Filed Under: Student, Computer Science, Information Security


House of cards illustration
A computer scientist goes all in for poker.

Playing cards

Avi Rubin looks at his cards. Looks at his chips. Ponders his options. He has made it to the last table of a poker tournament at Delaware Park Casino, near Wilmington, Delaware, but he is perilously close to elimination.
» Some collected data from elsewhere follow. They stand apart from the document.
/-! ## Every step -/

/-- 10_state.md R38, R45: what happens before the rules of a step act, and that nothing else does. Three clauses are the
model's choice: the CPU's write of `cpu_ie` at this point (log entry 9), the held `ee_addr` and `ee_data` while `ee_we`
falls to 0, and the step number (both log entry 16). -/
def Obligations.FrontOfStep : Prop :=
  ∀ s : State, begun s =
    { s with
      env := (begun s).env
      dec.tmr := (s.dec.tmr + 1) % 2 ^ s.cfg.timerW
      fc.busyLeft := s.fc.busyLeft - 1
      out.eeWe := false
      out.frameOk := false
      cpuIe := (nextInput s).cpuIe.getD s.cpuIe
      stepNo := s.stepNo + 1 }

/-- 10_state.md R38, 60_exceptions.md R348: in every step without a reset the timer increments, and only a decoder that
sees an edge sets it to 0. -/
def Obligations.TimerFreeRuns : Prop :=
  ∀ s t : State, Ordinary s → step s = .next t →
    t.dec.tmr = nextTmr s ∨
    (t.dec.tmr = 0 ∧ Receiving s ∧ edgeWaiting s.dec.phase = true ∧ (nextInput s).pinIn ≠ s.dec.ref)

/-- 00_scope.md R8, 70_reset_and_hazards.md R385, R393: a configuration that is not well formed has no meaning, and an
environment that breaks its duties has no move in the model. That an interrupt is judged by the `cpu_ie` of the start
of the step, before a write of it in the same step, is the model's choice (log entry 9). -/
def Obligations.RefusedSteps : Prop :=
  ∀ s : State,
    (s.cfg.wf = false → step s = .refused .illFormedConfiguration) ∧
    (s.cfg.wf = true → (nextInput s).rst = false → (nextInput s).cpuIrq = true →
      s.cpuIe = false ∨ inCriticalSpan s.fp.phase = true → step s = .refused .interruptWhileMasked) ∧
    (s.cfg.wf = true → (nextInput s).rst = false → (nextInput s).cpuIrq = false → (nextInput s).cpuIe ≠ none →
      inCriticalSpan s.fp.phase = true → step s = .refused .interruptEnableTaken)

/-- 43_boot_controller.md, opening, with R301, R305 and R307 to R309: the transitions of `boot_state` in a step without
a reset. -/
def Obligations.BootTransitions : Prop :=
  ∀ s t : State, Ordinary s → step s = .next t →
    match s.boot.bootState with
    | .waitSignal =>
      t.boot.bootState = .waitSignal ∨ t.boot.bootState = .listening ∨
        (t.boot.bootState = .runApplication ∧ t.boot.appCause = .timeout)
    | .listening =>
      t.boot.bootState = .listening ∨
        (t.boot.bootState = .runApplication ∧ (t.boot.appCause = .run ∨ t.boot.appCause = .eeprom)) ∨
        (t.boot.bootState = .errorHang ∧ s.dec.ok = false)
    | .errorHang => t.boot.bootState = .errorHang
    | .runApplication => t.boot.bootState = .runApplication

/-- 10_state.md R33, R35: every output port, and every code of the enumerated registers. `ee_addr` and `ee_data` are
stated while `ee_we` is 1, as R33 gives them. `fp_kind` has a code and no port. -/
def Obligations.PortsShowState : Prop :=
  ∀ s : State,
    ((ports s).appStart = true ↔ s.boot.bootState = .runApplication) ∧
    ((ports s).errHang = true ↔ s.boot.bootState = .errorHang) ∧
    (ports s).led = s.boot.led ∧ (ports s).appEntry = s.boot.appEntry ∧
    (ports s).frameOk = s.out.frameOk ∧ (ports s).eeWe = s.out.eeWe ∧
    ((ports s).eeWe = true → (ports s).eeAddr = s.out.eeAddr ∧ (ports s).eeData = s.out.eeData) ∧
    ((ports s).bootState = 0#2 ↔ s.boot.bootState = .waitSignal) ∧
    ((ports s).bootState = 1#2 ↔ s.boot.bootState = .listening) ∧
    ((ports s).bootState = 2#2 ↔ s.boot.bootState = .errorHang) ∧
    ((ports s).bootState = 3#2 ↔ s.boot.bootState = .runApplication) ∧
    ((ports s).lstPhase = 0#3 ↔ s.boot.lstPhase = .rx) ∧
    ((ports s).lstPhase = 1#3 ↔ s.boot.lstPhase = .dispatch) ∧
    ((ports s).lstPhase = 2#3 ↔ s.boot.lstPhase = .progWait) ∧
    ((ports s).lstPhase = 3#3 ↔ s.boot.lstPhase = .runWait) ∧
    ((ports s).lstPhase = 4#3 ↔ s.boot.lstPhase = .eeWrite) ∧
    ((ports s).decPhase = 0#3 ↔ s.dec.phase = .idle) ∧
    ((ports s).decPhase = 1#3 ↔ s.dec.phase = .syncFirst) ∧
    ((ports s).decPhase = 2#3 ↔ s.dec.phase = .syncMeas) ∧
    ((ports s).decPhase = 3#3 ↔ s.dec.phase = .startSample) ∧
    ((ports s).decPhase = 4#3 ↔ s.dec.phase = .startEdge) ∧
    ((ports s).decPhase = 5#3 ↔ s.dec.phase = .dataEdge) ∧
    ((ports s).decPhase = 6#3 ↔ s.dec.phase = .dataSample) ∧
    ((ports s).fpPhase = 0#4 ↔ s.fp.phase = .idle) ∧
    ((ports s).fpPhase = 1#4 ↔ s.fp.phase = .read) ∧
    ((ports s).fpPhase = 2#4 ↔ s.fp.phase = .erase) ∧
    ((ports s).fpPhase = 3#4 ↔ s.fp.phase = .eraseWait) ∧
    ((ports s).fpPhase = 4#4 ↔ s.fp.phase = .fill) ∧
    ((ports s).fpPhase = 5#4 ↔ s.fp.phase = .fillWait) ∧
    ((ports s).fpPhase = 6#4 ↔ s.fp.phase = .commit) ∧
    ((ports s).fpPhase = 7#4 ↔ s.fp.phase = .commitWait) ∧
    ((ports s).fpPhase = 8#4 ↔ s.fp.phase = .rww) ∧
    ((ports s).fpPhase = 9#4 ↔ s.fp.phase = .done) ∧
    ((ports s).appCause = 0#3 ↔ s.boot.appCause = .none) ∧
    ((ports s).appCause = 1#3 ↔ s.boot.appCause = .skip) ∧
    ((ports s).appCause = 2#3 ↔ s.boot.appCause = .timeout) ∧
    ((ports s).appCause = 3#3 ↔ s.boot.appCause = .run) ∧
    ((ports s).appCause = 4#3 ↔ s.boot.appCause = .eeprom) ∧
    (fpKindCode s.fp.kind = 0#1 ↔ s.fp.kind = .fullPage) ∧
    (fpKindCode s.fp.kind = 1#1 ↔ s.fp.kind = .block) ∧
    (ports s).lstPhase.toNat < 5 ∧ (ports s).decPhase.toNat < 7 ∧ (ports s).fpPhase.toNat < 10 ∧
    (ports s).appCause.toNat < 5

/-! ## Who writes what -/

/-- 20_memory.md R80: in a step without a reset FLASH changes only by an erase or a commit of the Flash Programmer, and
only in its page. -/
def Obligations.FlashWriters : Prop :=
  ∀ s t : State, Ordinary s → step s = .next t →
    t.fc.flash = s.fc.flash ∨
    ((s.fp.phase = .erase ∨ s.fp.phase = .commit) ∧ SameOutsidePage s.fp.page s t)

/-- 10_state.md R40: in a step without a reset a byte of the frame buffer changes only by the decoder's bit store or by
the clearing of the command byte. -/
def Obligations.FrameBufferWriters : Prop :=
  ∀ (s t : State) (a : Nat), Ordinary s → step s = .next t → t.frame.read a ≠ s.frame.read a →
    (Receiving s ∧ s.dec.phase = .dataSample ∧ a = s.dec.bitIdx / 8) ∨ (a = 0 ∧ t.frame.read 0 = 0#8)

/-- 10_state.md R43: in a step without a reset `sev` changes only by the page-zero intercept. -/
def Obligations.SavedVectorWriters : Prop :=
  ∀ s t : State, Ordinary s → step s = .next t → t.sev ≠ s.sev →
    s.fp.phase = .fill ∧ s.fp.kind = .fullPage ∧ s.fp.page = 0 ∧ s.fp.idx = 0 ∧ t.sevValid = true

/-! ## The commands -/

/-- 41_dispatcher.md R210: a step in DISPATCH runs the instruction that the frame buffer decodes to. -/
def Obligations.StepRunsDecoded : Prop :=
  ∀ (s : State) (i : Instr), Ordinary s → s.boot.bootState = .listening → s.boot.lstPhase = .dispatch →
    decode s.cfg.pageSize (s.frame.readList 0 s.cfg.frameSize) = .ok i → step s = exec i (begun s)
Stacked before him now is $8,000 worth of chips—the chips are merely to keep score; he bought into the tournament for only $65—and his eight remaining adversaries have among them $298,500. To win the event he must win all of their chips, too, and he is tired, worn down by the struggle this tournament has been. The game is Texas Hold ’em, the most popular poker variant, and the two cards in Rubin’s hand are the ace and 4 of spades. Not the strongest hand, but he has $13,000 already invested in this pot. He thinks some more. Then he shoves his remaining chips into the center of the table. He is all in. If he wins the hand, he keeps going. If he loses, he goes home.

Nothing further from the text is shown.